_The records_.
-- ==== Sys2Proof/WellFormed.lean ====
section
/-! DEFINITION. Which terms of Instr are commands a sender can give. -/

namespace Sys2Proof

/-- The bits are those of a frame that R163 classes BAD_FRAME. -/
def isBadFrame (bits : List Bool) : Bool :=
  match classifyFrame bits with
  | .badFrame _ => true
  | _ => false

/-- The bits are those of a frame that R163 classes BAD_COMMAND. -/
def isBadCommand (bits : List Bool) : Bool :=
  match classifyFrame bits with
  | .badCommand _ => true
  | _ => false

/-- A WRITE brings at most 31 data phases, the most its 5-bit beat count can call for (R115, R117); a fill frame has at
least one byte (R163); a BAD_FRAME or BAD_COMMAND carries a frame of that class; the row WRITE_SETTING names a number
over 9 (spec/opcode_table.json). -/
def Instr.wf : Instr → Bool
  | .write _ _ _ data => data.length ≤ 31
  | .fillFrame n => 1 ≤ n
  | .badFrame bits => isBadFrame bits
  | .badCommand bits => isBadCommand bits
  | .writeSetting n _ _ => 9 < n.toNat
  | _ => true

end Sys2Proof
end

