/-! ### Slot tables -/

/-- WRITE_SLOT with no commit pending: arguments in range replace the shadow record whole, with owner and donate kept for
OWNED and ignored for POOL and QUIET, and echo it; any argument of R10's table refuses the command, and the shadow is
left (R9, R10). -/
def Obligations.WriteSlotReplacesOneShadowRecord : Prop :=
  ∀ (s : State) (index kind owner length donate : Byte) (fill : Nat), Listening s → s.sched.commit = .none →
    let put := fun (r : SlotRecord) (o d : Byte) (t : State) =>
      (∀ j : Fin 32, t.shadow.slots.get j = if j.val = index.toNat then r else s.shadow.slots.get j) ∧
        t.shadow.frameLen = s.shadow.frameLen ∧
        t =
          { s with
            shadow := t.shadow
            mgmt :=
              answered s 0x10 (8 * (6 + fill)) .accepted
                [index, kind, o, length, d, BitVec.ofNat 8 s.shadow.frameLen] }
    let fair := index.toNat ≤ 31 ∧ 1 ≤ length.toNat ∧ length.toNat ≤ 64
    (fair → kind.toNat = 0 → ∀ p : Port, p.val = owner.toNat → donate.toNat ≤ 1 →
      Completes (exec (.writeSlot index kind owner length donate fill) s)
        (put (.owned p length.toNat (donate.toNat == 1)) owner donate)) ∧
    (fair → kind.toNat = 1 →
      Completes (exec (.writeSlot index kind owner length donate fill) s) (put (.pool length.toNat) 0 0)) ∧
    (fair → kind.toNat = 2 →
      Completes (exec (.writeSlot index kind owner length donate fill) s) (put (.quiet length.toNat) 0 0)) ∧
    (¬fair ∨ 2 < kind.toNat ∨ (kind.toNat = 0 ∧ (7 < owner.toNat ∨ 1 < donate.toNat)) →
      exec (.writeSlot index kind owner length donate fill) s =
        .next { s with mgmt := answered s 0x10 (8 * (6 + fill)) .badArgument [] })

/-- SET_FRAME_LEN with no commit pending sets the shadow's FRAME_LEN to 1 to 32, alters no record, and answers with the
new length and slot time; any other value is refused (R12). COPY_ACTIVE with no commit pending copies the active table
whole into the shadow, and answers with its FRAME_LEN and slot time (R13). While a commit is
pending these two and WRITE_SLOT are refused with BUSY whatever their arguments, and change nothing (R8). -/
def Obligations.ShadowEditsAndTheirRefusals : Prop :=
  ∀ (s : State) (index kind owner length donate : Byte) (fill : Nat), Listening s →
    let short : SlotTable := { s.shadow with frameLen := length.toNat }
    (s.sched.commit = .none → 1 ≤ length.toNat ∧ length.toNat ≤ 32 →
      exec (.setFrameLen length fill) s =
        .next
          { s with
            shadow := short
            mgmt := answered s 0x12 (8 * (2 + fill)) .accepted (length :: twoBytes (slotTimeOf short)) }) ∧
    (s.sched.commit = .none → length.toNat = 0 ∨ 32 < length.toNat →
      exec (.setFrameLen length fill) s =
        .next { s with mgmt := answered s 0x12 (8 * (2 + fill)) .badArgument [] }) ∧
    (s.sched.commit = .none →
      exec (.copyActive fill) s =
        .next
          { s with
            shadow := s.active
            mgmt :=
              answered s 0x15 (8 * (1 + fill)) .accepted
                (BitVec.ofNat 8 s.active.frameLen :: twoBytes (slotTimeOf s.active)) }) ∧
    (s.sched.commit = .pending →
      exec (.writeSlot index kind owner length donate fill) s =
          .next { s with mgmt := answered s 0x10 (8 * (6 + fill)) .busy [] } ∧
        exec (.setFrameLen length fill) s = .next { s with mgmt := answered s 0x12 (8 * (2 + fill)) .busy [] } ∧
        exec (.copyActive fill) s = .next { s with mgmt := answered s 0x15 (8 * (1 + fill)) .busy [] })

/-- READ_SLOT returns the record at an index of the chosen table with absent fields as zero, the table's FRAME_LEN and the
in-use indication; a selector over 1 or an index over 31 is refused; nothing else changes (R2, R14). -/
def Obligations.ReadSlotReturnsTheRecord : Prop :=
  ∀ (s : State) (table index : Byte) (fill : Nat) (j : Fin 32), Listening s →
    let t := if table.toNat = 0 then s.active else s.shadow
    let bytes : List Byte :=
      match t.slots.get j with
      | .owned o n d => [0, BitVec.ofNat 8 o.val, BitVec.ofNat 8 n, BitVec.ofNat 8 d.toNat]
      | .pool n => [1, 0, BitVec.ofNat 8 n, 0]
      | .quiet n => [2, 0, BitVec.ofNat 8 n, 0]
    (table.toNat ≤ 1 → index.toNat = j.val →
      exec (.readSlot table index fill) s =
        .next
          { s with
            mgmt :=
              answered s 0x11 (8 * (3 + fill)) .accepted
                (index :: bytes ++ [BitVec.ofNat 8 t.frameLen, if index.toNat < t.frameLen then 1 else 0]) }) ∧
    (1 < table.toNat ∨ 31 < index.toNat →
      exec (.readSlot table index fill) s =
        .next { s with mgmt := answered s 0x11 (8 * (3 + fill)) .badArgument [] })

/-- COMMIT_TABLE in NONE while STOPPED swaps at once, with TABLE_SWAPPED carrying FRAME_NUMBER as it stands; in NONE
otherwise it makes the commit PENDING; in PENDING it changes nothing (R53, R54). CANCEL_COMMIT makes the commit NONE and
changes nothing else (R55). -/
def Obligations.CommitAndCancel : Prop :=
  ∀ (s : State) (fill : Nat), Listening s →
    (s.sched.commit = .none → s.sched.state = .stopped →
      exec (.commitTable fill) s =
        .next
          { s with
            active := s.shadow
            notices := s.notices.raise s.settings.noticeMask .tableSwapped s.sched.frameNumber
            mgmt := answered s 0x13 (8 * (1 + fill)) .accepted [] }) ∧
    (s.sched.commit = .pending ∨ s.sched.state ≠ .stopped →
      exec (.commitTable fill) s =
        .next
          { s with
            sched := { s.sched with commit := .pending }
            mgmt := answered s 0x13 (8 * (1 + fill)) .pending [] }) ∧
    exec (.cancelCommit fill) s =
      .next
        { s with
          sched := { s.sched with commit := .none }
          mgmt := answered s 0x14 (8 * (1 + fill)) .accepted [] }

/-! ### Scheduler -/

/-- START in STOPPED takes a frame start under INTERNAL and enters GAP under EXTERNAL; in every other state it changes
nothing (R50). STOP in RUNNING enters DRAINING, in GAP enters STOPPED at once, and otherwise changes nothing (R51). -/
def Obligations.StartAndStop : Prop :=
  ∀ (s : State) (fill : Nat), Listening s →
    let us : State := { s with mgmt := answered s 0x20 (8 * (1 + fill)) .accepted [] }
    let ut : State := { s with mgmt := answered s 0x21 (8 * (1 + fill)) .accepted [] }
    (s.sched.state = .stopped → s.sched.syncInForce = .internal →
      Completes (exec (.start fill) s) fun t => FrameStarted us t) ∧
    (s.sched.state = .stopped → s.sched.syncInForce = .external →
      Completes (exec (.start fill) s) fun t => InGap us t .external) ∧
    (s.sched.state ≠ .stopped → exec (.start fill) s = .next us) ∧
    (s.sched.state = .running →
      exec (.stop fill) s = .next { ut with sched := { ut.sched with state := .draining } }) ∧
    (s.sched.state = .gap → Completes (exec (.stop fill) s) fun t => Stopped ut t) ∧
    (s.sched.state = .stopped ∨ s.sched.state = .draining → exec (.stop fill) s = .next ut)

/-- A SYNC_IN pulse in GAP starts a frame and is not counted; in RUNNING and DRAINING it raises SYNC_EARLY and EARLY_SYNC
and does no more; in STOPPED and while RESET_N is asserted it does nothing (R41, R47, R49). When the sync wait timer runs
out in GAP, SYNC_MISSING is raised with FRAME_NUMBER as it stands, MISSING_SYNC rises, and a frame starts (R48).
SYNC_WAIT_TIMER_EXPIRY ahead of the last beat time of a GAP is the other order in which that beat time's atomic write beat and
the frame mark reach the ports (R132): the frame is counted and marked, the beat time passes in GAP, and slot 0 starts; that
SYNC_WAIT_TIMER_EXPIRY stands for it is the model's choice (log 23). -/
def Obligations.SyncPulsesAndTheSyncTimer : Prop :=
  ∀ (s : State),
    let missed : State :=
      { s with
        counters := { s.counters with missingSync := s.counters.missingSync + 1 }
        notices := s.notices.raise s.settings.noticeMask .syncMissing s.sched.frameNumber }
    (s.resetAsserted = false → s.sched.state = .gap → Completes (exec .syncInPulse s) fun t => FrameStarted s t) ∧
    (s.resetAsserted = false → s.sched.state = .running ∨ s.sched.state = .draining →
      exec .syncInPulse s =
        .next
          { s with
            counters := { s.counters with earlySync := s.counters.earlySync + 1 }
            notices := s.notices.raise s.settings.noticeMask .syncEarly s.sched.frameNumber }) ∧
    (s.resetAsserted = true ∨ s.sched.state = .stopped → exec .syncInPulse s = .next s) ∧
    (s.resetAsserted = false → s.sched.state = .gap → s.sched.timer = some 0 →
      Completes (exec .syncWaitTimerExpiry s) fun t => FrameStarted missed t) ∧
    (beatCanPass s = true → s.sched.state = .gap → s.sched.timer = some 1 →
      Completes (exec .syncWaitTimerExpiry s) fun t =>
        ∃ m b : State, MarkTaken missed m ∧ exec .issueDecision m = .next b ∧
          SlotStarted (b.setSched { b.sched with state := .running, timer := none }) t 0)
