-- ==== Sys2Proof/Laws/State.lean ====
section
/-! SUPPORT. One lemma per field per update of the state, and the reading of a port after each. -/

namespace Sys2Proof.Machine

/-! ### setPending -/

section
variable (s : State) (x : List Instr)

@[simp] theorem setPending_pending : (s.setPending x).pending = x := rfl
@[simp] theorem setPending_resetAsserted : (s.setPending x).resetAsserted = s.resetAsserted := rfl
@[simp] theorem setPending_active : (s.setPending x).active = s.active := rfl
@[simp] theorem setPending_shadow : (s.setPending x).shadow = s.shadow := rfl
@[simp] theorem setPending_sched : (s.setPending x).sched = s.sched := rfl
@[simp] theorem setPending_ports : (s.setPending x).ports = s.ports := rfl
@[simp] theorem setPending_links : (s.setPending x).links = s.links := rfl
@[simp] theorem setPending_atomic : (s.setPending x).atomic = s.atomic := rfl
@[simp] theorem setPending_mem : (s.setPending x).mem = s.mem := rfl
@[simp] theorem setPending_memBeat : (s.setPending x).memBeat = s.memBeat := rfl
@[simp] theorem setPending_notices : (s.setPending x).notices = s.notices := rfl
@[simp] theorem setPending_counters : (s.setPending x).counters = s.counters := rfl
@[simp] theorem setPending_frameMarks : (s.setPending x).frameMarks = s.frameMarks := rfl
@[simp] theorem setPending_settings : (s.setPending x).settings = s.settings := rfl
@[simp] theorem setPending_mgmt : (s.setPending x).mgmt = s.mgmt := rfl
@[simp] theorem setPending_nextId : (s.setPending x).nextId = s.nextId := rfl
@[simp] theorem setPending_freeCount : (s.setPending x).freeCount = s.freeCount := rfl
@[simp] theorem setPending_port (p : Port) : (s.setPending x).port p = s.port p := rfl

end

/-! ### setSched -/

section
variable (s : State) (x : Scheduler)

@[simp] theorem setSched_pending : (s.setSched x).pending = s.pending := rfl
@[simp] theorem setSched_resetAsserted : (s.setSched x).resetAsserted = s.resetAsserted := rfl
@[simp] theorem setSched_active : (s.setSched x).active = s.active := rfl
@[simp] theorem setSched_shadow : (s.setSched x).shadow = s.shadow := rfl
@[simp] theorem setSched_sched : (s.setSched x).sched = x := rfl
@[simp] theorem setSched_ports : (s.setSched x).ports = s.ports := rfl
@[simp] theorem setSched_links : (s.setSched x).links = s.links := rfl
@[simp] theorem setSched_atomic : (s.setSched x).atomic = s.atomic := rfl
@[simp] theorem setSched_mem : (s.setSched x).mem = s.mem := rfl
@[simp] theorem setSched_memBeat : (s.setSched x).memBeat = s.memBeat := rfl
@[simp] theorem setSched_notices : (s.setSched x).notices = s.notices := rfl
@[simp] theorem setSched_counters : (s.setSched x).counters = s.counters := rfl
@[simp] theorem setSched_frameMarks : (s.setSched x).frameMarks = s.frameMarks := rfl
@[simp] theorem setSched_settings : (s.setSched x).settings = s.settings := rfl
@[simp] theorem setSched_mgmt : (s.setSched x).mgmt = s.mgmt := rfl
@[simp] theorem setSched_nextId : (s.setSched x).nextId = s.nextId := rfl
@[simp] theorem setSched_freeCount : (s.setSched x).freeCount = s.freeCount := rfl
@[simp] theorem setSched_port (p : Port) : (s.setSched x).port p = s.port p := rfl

_Goal of the exercise_. Copy range, inclusive: the line holding "(1 < table.toNat ∨ 31 < index.toNat →" to the line holding "commit := .pending". Reproduce exactly those lines of the records above and no others.

_Answer to this task_.
    (1 < table.toNat ∨ 31 < index.toNat →
      exec (.readSlot table index fill) s =
        .next { s with mgmt := answered s 0x11 (8 * (3 + fill)) .badArgument [] })

/-- COMMIT_TABLE in NONE while STOPPED swaps at once, with TABLE_SWAPPED carrying FRAME_NUMBER as it stands; in NONE
otherwise it makes the commit PENDING; in PENDING it changes nothing (R53, R54). CANCEL_COMMIT makes the commit NONE and
changes nothing else (R55). -/
def Obligations.CommitAndCancel : Prop :=
  ∀ (s : State) (fill : Nat), Listening s →
    (s.sched.commit = .none → s.sched.state = .stopped →
      exec (.commitTable fill) s =
        .next
          { s with
            active := s.shadow
            notices := s.notices.raise s.settings.noticeMask .tableSwapped s.sched.frameNumber
            mgmt := answered s 0x13 (8 * (1 + fill)) .accepted [] }) ∧
    (s.sched.commit = .pending ∨ s.sched.state ≠ .stopped →
      exec (.commitTable fill) s =
        .next
          { s with
            sched := { s.sched with commit := .pending }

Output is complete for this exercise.